With no rest for the wicked, an elixir of basil and marjora – a combination said to be good for blood circulation – signals to the body to sweat (as if I wasn’t already). Thilde moves with the steadiness of a jujitsu master. She’s a martial artist of the sauna, later telling me about the Gus Championships held in Austria each year: “People have their own style, own combinations, own movements and music preferences.” I am both flabbergasted and amused at the idea of a judging panel sitting in near-nudity in a sauna with clipboards.

Next up is the blue camomile – ”precious, expensive, more difficult to come by” – and tea-tree oil, a scent I’ve felt comforted by since the pubescent days of acne woe. While tea tree is antiseptic on the skin, the camomile is anti-inflammatory containing a powerful compound called azulene which is soothing and gives it a blue hue. Like most of the oils Thilde has curated, it is also rejuvenating. What follows is a replenishing cocktail of flowers; geranium, lavender, patchouli, petitgrain and bergamot. The final oil, which contains the skin-healing cicatrizant, was a turning point for my companion who smiled and mumbled something along the lines of “I love Earl Grey tea…” while in lotus position. Breathing through my mouth, I discover, opens the senses beyond what my nose can handle and it is, as my companion astutely asserted, like a sweet cup of tea gently poured over my body and down my oesophagus. That or lavender tea, which is apparently all the rage among plant-based dieters these days.

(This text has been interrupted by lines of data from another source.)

/-- The LBA formats of Table 02.8. -/
def lbaFormats : Bytes :=
  ((List.range 5).map fun f => leBytes 2 (mdBytes f) ++ leBytes 1 (if blockBytes f = 512 then 9 else 12) ++ fill 1 0).flatten

/-- Units of a namespace that hold data: its mapped units (NUSE). -/
def State.usedBlocks (s : State) (n : Namespace) : Nat :=
  min n.nsze ((s.wipeUnits [n.nsid]).length * 16384 / blockBytes n.lbaf)

/-- The I/O command set specific data of a namespace (CNS 05h): of a zoned one no limit of open and active zones, no ZRWA, and the zone size
of each format (R201; their places are the Zoned Namespace Command Set's, assumption log 18). -/
def identifyNsSet (n : Namespace) (csi : Nat) : Bytes :=
  if csi = 2 then
    pageOver (openBytes 0x105 n.nsid 4096)
      ((2, leBytes 2 (leNat (openBytes 0x106 n.nsid 2) &&& 0xFFFD) ++ leBytes 8 (2 ^ 64 - 1)) ::
        (List.range 5).map fun f => (2816 + 16 * f, leBytes 8 (zoneBlocks { n with lbaf := f })))
  else openBytes 0x107 n.nsid 4096

/-- The I/O command set specific data of a controller (CNS 06h): WZSL = 0, ZASL equal to MDTS (R64). -/
def identifyCtrlSet (c : Fin 2) (csi : Nat) : Bytes :=
  if csi = 2 then pageOver (openBytes 0x206 c 4096) [(0, [11])] else pageOver (openBytes 0x207 c 4096) [(1, [0])]

/-- Identify Namespace (CNS 00h, 11h). The Copy limits of R64 stand in MSSRL, MCL and MSRC: MSSRL's 16 bits cannot hold 65,536 blocks and give
their largest value (PRESUMED, assumption log 177). -/
def State.identifyNs (s : State) (n : Namespace) : Bytes :=
  let unit := 16384 / blockBytes n.lbaf - 1
  pageOver (openBytes 0x100 n.nsid 4096)
    [(0, leBytes 8 n.nsze ++ leBytes 8 n.nsze ++ leBytes 8 (s.usedBlocks n)),
     (24, leBytes 1 (leNat (openBytes 0x103 n.nsid 1) ||| 2) ++ leBytes 1 4 ++ leBytes 1 (n.lbaf + (if n.extended then 16 else 0))),
     (29, leBytes 1 (n.pi + (if n.piFirst then 8 else 0)) ++ leBytes 1 (if n.attached = 3 then 1 else 0)), (33, leBytes 1 9),
     (74, leBytes 2 65535 ++ leBytes 4 262144 ++ leBytes 1 127), (34, leBytes 2 unit ++ leBytes 2 unit),
     (40, leBytes 2 unit ++ leBytes 2 0 ++ leBytes 2 unit), (128, lbaFormats)]

/-- A list of identifiers above one, in rising order. -/
def idList (n : Nat) (l : List Nat) : Bytes := padTo 4096 (((l.filter fun i => decide (n < i)).take 1024).map (leBytes 4)).flatten

/-- Namespace identifiers in rising order. -/
def State.nsids (s : State) (p : Namespace → Bool) : List Nat :=
  (List.range 257).filter fun i => s.nv.namespaces.any fun n => n.nsid == i && p n

/-- A list of controller identifiers. -/
def ctrlList (l : List Nat) : Bytes := padTo 4096 (leBytes 2 l.length ++ (l.map (leBytes 2)).flatten)

/-- IDENTIFY: the data of a CNS of Table 02.6, for an I/O command set (CSI 0 NVM, 2 zoned) where the CNS takes one. -/
def State.identify (s : State) (a : Adm) (cns csi nsid : Nat) : State :=
  let c := admOwner a.path
  let page (b : Bytes) : State := s.reply a St.ok [b]
  let ofNs (p : Namespace → Bool) (k : Namespace → Bytes) : State :=
    if nsid = 0 ∨ 256 < nsid then s.reply a St.invalidNamespace []
    else match s.ns nsid with | some n => if p n then page (k n) else page (fill 4096 0) | none => page (fill 4096 0)
  let mine (n : Namespace) : Bool := n.on c
  let ofSet (k : State) : State := if csi = 0 ∨ csi = 2 then k else s.reply a St.invalidField []
  match cns with
  | 0x00 => ofNs mine s.identifyNs
  | 0x01 => page (s.identifyCtrl c)
  | 0x02 => page (idList nsid (s.nsids mine))
  | 0x03 | 0x08 => ofNs mine fun n => openBytes (0x100 + cns) n.nsid 4096
  | 0x05 => ofSet (ofNs mine fun n => identifyNsSet n csi)
  | 0x06 => ofSet (page (identifyCtrlSet c csi))
  | 0x07 => ofSet (page (idList nsid (s.nsids fun n => mine n && n.zoned == (csi == 2))))
  | 0x1C | 0x1F => page (openBytes (0x200 + cns) c.val 4096)
  | 0x10 => page (idList nsid (s.nsids fun _ => true))
  | 0x11 => ofNs (fun _ => true) s.identifyNs
  | 0x12 => ofNs (fun _ => true) fun n => ctrlList (((List.range 2).filter fun i => n.attached / 2 ^ i % 2 == 1).map (· + 1))
  | 0x13 => page (ctrlList [1, 2])
  | _ => s.reply a St.invalidField []

def execIdentify (a : Adm) (cns : IdentifySel) (nsid : Nat) (s : State) : Out :=
  .next (s.clusterAdmin a (.identify a cns nsid) fun s => s.identify a cns.cns cns.csi nsid)

end Sys2Proof.Machine
end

Thilde leads us down to the ocean’s waters, just in front of the gleaming white property. Far from freezing, it is still a cool relief following round two’s intense detoxification process. Stage one and two mix grapefruit and pine essence to stimulate the gallbladder, juniper and cedar wood which activates the kidneys and a powerful sandalwood-vetiver combination that engages the uric bladder. Sure enough, I am a peeing machine that evening, despite sweating gallons. “Be sure to hydrate plenty,” reminds Thilde as we float in the blue waters on this cloudless summer’s day. I listen, for she is the gusmester and I am her slave. Her mastery of the non-intrusive detox is the most meditative I’ve experienced. The sun beats down on us as we pat dry our refreshed bodies and make our way back from the sea to the sauna for the final round.

As we enter round three I am a little high, extremely zen and all together unintimidated by the notion of 20 extra minutes of sweltering dry heat. I contemplate a life of gus for myself. I can see myself artfully swishing the white towel and running through healing agents with my favourite music playing.

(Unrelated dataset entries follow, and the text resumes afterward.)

/-- Write the buffer's image into a slot (R419): the old trailer's block and the blocks that the image needs are erased, the image and its
trailer programmed, and the slot read back. An erase that fails adds its block to SKIP; a page that fails does too, and the commit takes the
slot up again from step 2. Whether one fails is not determined by the state. With too little room left the slot holds no image. -/
def State.writeSlot (n : Nat) (b : Bytes) (m : Image) : Nat → State → State
  | 0, s => s
  | fuel + 1, s =>
    let first := s.trailerBlock n
    let s := match first with | some b => (s.putImage n none).tryErase b | none => s.putImage n none
    let s := State.eraseSome first (s.slotBlocks n) (imageBlocks m) s
    if !s.slotFits n m.len then s
    else
      let bad := Config.freeNat s.free % (imageBlocks m + 1)
      let s := s.tookFree
      if bad < imageBlocks m then State.writeSlot n b m fuel (s.markBad ((s.slotBlocks n).getD bad 0))
      else
        (s.programSlot n 0 (pagesOf (m.len / 512) (b.take m.len) ++ [s.withSkip n (Sys2Proof.Machine.slice b m.len 512)])).putImage n (some m)

/-- Write the buffer into a slot, and go on with the image where that succeeds. -/
def State.commitBuffer (s : State) (a : Adm) (n : Nat) (k : State → Image → State) : State :=
  match s.buffered with
  | none => s.endCommit a St.invalidImage
  | some b =>
    match imageOf b with
    | none => s.endCommit a St.invalidImage
    | some m =>
      let t := State.writeSlot n b m 193 s
      if (t.slotImage n).isNone then t.endCommit a St.invalidSlot else k (t.log 0x0702 a.path 0x3FF m.release) m

/-- The slot that boots now, as the pointer record names it. -/
def State.activeSlot (s : State) : Nat := match s.store.pointer with | some p => p.active | none => s.store.running.getD 1

/-- The pointer record names a slot as NEXT (R420). -/
def State.setNext (s : State) (n : Nat) : State := s.writePointer s.activeSlot n

/-- The slot a commit's FS names. -/
def State.commitSlot (s : State) (fs : Nat) : Nat := if fs = 0 then s.idleSlot else fs

/-- Commit in a streamed download (Table 12.10). -/
def State.commitStream (s : State) (a : Adm) (n ca : Nat) : State :=
  if n != s.idleSlot && ca != 2 then s.endCommit a St.invalidSlot
  else if ca = 3 then s.endCommit a St.needsReset
  else
    match s.store.stream with
    | none => s.endCommit a St.invalidImage
    | some st =>
      match imageOf st.bytes with
      | none => s.endCommit a St.invalidImage
      | some m =>
        let s := ((s.onStore fun t => { t with stream := none }).putImage n (some m)).log 0x0702 a.path 0x3FF m.release
        (if ca = 1 then s.setNext n else s).endCommit a St.ok

/-- All three clusters are in the compute pool. -/
def State.poolWhole (s : State) : Bool := s.fld Reg.SLU_STATUS_CLUSTERS == 7 && s.power.mode.carriesData

/-- The image that runs. -/
def State.runningImage (s : State) : Option Image := s.store.running.bind s.slotImage

/-- Activation begins (R421): the notice is posted where Asynchronous Event Configuration enables it, and the first cluster leaves the
pool. -/
def State.startActivation (s : State) (a : Adm) (n : Nat) : State :=
  match s.runningImage with
  | none => s.endCommit a St.needsReset
  | some old =>
    let notice (s : State) (c : Fin 2) : State := if natBits (s.feature c 0x0B) 9 1 = 1 then s.raise c 2 1 0x03 else s
    ((notice (notice s 0) 1).onStore fun t => { t with activation := some { adm := some a, slot := n, old := old } }).setCluster 0 false

/-- The release of the running image in the identity block. -/
def State.publishRelease (s : State) : State :=
  let r := match s.runningImage with | some m => m.release | none => 0
  s.setFlds [(Reg.IDV_RELEASE_LO_CHARS, r % 2 ^ 32), (Reg.IDV_RELEASE_HI_CHARS, r / 2 ^ 32)]

/-- Hitless activation of a slot that holds its image, or the outcomes of R422. -/
def State.hitless (s : State) (a : Adm) (n : Nat) (m : Image) (write : (State → State) → State) : State :=
  let same := match s.runningImage with | some r => r.stateFmt == m.stateFmt | none => false
  if !same || !s.poolWhole then write fun s => (s.setNext n).endCommit a St.needsReset
  else if m.editionFmts / 2 ^ s.mgmt.current.format % 2 = 0 then s.endCommit a St.activationProhibited
  else write fun s => s.startActivation a n

/-- CA 011b (R418, R421, R422): with an empty buffer, the image already in the slot. -/
def State.commitNow (s : State) (a : Adm) (n : Nat) : State :=
  match s.store.buffer with
  | none =>
    match s.slotImage n with
    | some m => if m.sound then s.hitless a n m fun k => k s else s.endCommit a St.invalidImage
    | none => s.endCommit a St.invalidImage
  | some _ =>
    match s.buffered.bind imageOf with
    | some m => s.hitless a n m fun k => s.commitBuffer a n fun s _ => k s
    | none => s.endCommit a St.invalidImage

Thilde tells us more about her training with a saunagus veteran in Copenhagen’s Frederiksberg district: “A woman who’s practiced for years and whose knowledge of essential oils goes as hard and deep as the oils themselves during a proper gus session. She is die hard about it. Completely devoted.” Is this part of a wider cult? I begin to question. Are the oils I’m inhaling intoxicating, bewitching?

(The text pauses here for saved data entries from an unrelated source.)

/-- The edition change that power cut is resolved (Table of R333). -/
def State.resolveEdition (s : State) : State :=
  match s.mgmt.change with
  | none => s
  | some c =>
    let done (s : State) : State := (s.onMgmt fun m => { m with change := none }).publishEditions
    if c.phase != .booking then done s
    else
      let whole := match s.startImage with | some i => i.complete && i.edition.isSome | none => false
      if whole then
        let seq := (s.mgmt.roles.toList.foldl (fun n r => match r with | some r => max n r.seq | none => n) 0) + 1
        let r := s.roleRecord seq c.since
        done (((s.onMgmt fun m => { m with roles := #v[some r, some r] }).putEdition r.bytes).log (if c.revert then 0x0202 else 0x0201) c.path 0x3FF s.mgmt.current.number)
      else
        let new := s.mgmt.current
        let old := s.mgmt.previous.getD {}
        let s := s.onMgmt fun m =>
          { m with current := old, previous := if c.revert then some new else c.before, staged := if c.revert then m.staged else some new }
        done (s.log 0x0205 0 0x3FF (old.number + new.number * 2 ^ 32))

/-- The places of tables in the scratchpad (R177, R203, R252, R261, R268): banks 0 to 6, as the boot firmware lays them out. -/
def State.placeScratch (s : State) : State :=
  s.setFlds [(Reg.DMC_MAP_GRAN_GRAN_BANK, 0), (Reg.DMC_MAP_GRAN_NS_BANK, 1), (Reg.LDP_DLX_TABLE_BANK, 2), (Reg.LDP_DLX_TABLE_OFFSET_KIB, 0),
    (Reg.DMC_MUP_RING_BANK, 3), (Reg.DMC_MUP_RING_LOG2_ENTRIES, 11), (Reg.LDP_MR_RING_BANK, 4), (Reg.LDP_MR_RING_LOG2_ENTRIES, 10),
    (Reg.FRM_ACC_BANK_FIRST, 5)]

/-- The edition in force, at its first switch edge (R499). -/
def State.loadEdition (s : State) : State :=
  let e := s.mgmt.current
  let s := (s.loadRwe e).loadDellux e
  let s := s.onPower fun p => { p with floorEdition := Vector.ofFn fun i => e.floor.getD i.val 0 }
  (s.onPins fun p => { p with gpio := e.gpios }).publishEditions

/-! ### Step 4: DRAM (R340, R341, R344, R345) -/

/-- A channel in use after training and fill. -/
def State.dramUp (s : State) (c : Nat) (p : DramPop) : State :=
  s.setFlds [(Reg.DMC_CFG_RATE c, p.rate), (Reg.DMC_CFG_X4 c, p.x4.toNat), (Reg.DMC_CFG_RANKS c, p.ranks2.toNat), (Reg.DMC_CFG_DENSITY c, p.density),
    (Reg.DMC_CFG_HALF c, p.half.toNat), (Reg.DMC_CFG_ENABLE c, 1), (Reg.DMC_STATUS_STATE c, 3), (Reg.DMC_FILL_DONE c, 1),
    (Reg.DMC_HAMMER_RFM_SUP c, p.rfm.toNat), (Reg.DMC_HAMMER_DRFM_SUP c, p.drfm.toNat), (Reg.DMC_EVENT_TRAIN_DONE c, 1), (Reg.DMC_EVENT_FILL_DONE c, 1)]

def State.dramLayout (s : State) : State :=
  let b := s.board
  let used := b.dramUsed
  let p := (b.pop 0).getD {}
  let s := used.foldl (fun s c => s.dramUp c p) s
  (s.setFlds [(Reg.DMC_LAYOUT_K, used.length / 2), (Reg.DMC_LAYOUT_HALF, p.half.toNat),
    (Reg.DMC_LAYOUT_PRESENT, used.foldl setBitNat 0), (Reg.DMC_LAYOUT_CHAN_GIB, p.gib)]).onMemory fun m => { m with trained := used }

The final round of the saunagus session is designed to cleanse and close the body and I’m delighted to breathe in fennel – which purifies the respiratory system – before a heady concoction of herby sage, thyme, rosemary, peppermint, eucalyptus and cajeput (white tea-tree oil). Thilde informs us that these combinations are antiseptic, antifungal, antibacterial and immune boosting. I feel each and every ill-advised menthol cigarette being deleted from my system with each breath.

As we enter the last stages, my body is comfortably familiar with the process; I’m breathing deeply and calmly in perfect time. Lemongrass wafts over me, signalling to the body to stop sweating. A final dunk in the plunge pool, a paleo lunch and a rosé on the terrace later and I’m reborn into the church of gus.